(Dataset excerpts)

---

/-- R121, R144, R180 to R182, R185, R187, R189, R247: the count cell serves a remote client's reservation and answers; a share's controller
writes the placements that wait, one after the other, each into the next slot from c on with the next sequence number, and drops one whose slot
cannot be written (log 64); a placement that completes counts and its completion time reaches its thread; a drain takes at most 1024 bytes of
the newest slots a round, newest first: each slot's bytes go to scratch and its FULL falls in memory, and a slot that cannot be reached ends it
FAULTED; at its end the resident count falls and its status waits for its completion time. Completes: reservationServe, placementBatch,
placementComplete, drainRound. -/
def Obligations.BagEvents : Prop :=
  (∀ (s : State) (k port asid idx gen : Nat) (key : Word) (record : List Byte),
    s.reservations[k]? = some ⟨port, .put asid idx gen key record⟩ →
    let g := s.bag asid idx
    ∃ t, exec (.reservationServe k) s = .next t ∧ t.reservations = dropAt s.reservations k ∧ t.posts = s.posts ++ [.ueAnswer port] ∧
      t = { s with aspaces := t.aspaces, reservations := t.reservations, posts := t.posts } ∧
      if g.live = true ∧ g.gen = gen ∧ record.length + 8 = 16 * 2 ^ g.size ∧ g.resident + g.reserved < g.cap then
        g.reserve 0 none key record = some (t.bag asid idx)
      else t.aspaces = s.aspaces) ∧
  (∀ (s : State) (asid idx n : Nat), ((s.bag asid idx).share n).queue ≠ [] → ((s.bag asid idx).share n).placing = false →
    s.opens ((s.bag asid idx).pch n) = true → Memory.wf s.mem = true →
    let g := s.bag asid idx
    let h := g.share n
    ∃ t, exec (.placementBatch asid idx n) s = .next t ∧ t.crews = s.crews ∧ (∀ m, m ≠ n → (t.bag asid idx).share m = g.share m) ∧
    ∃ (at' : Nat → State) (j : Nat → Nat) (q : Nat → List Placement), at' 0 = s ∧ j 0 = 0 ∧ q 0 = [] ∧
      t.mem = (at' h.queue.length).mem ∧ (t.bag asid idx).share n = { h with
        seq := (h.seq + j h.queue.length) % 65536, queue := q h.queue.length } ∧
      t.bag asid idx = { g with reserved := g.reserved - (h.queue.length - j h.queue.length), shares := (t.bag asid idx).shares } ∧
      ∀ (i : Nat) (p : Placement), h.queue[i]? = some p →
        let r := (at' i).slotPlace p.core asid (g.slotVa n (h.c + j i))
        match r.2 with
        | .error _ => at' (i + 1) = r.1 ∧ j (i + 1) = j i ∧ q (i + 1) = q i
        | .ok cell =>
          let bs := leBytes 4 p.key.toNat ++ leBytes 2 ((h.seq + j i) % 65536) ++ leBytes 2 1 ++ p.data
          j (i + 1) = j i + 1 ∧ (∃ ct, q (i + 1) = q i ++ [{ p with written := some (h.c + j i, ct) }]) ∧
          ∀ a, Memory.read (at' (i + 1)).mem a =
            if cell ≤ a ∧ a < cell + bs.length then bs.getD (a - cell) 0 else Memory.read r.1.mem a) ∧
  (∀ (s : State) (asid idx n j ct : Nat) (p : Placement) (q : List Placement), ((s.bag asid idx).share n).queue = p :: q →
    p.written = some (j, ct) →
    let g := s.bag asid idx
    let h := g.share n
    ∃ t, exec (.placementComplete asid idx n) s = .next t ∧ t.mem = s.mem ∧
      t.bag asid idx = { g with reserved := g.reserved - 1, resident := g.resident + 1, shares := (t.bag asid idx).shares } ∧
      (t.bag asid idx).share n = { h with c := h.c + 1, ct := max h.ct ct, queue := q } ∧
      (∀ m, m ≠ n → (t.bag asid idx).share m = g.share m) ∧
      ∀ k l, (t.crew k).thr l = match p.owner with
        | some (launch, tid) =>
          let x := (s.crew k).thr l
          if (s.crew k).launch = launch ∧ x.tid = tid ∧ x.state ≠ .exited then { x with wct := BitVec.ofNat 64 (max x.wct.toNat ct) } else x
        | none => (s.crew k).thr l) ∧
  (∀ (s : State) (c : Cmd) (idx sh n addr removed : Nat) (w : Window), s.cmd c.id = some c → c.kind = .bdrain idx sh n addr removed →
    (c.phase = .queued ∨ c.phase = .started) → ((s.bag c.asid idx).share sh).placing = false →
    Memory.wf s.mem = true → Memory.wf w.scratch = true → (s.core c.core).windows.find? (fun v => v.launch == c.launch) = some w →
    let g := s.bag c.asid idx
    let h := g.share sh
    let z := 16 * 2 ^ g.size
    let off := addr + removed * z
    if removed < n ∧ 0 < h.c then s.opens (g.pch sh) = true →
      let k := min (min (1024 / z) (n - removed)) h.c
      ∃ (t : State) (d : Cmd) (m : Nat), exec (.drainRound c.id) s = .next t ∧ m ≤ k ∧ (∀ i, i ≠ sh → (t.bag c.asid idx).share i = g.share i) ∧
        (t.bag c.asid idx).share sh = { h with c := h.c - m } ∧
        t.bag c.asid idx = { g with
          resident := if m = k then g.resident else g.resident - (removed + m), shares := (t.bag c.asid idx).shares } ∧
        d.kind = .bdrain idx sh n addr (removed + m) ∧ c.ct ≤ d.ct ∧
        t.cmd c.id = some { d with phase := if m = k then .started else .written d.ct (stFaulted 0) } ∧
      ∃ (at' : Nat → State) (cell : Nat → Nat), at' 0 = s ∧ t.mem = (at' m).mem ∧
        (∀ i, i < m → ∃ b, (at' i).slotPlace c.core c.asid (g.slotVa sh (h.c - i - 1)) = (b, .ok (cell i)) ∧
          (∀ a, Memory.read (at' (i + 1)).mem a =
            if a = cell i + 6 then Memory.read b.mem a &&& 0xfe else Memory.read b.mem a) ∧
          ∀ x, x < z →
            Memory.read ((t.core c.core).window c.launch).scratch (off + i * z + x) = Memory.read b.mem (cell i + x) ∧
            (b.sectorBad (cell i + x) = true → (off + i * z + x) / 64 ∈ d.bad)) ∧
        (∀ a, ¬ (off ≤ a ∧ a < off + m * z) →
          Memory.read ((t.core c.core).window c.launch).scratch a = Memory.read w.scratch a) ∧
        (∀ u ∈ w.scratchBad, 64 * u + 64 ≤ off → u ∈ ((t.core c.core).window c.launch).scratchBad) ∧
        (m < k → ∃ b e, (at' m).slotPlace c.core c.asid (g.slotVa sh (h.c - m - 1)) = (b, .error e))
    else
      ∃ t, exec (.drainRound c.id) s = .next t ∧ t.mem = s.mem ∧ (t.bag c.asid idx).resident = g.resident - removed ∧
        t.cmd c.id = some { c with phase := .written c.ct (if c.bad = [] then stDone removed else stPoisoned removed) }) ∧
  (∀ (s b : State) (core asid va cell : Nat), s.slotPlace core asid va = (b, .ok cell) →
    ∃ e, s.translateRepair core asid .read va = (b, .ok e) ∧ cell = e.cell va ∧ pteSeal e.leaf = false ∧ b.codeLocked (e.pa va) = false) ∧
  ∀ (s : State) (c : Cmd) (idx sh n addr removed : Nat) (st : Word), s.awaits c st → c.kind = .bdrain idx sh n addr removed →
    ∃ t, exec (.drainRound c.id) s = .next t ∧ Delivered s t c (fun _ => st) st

---

WORK REQUIRED -
Would you retype the lines above from the one with "if cell ≤ a" down to the one with "t, exec (.placementComplete", word for word, both ends included and no other lines?

EXERCISE RESULT -
            if cell ≤ a ∧ a < cell + bs.length then bs.getD (a - cell) 0 else Memory.read r.1.mem a) ∧
  (∀ (s : State) (asid idx n j ct : Nat) (p : Placement) (q : List Placement), ((s.bag asid idx).share n).queue = p :: q →
    p.written = some (j, ct) →
    let g := s.bag asid idx
    let h := g.share n
    ∃ t, exec (.placementComplete asid idx n) s = .next t ∧ t.mem = s.mem ∧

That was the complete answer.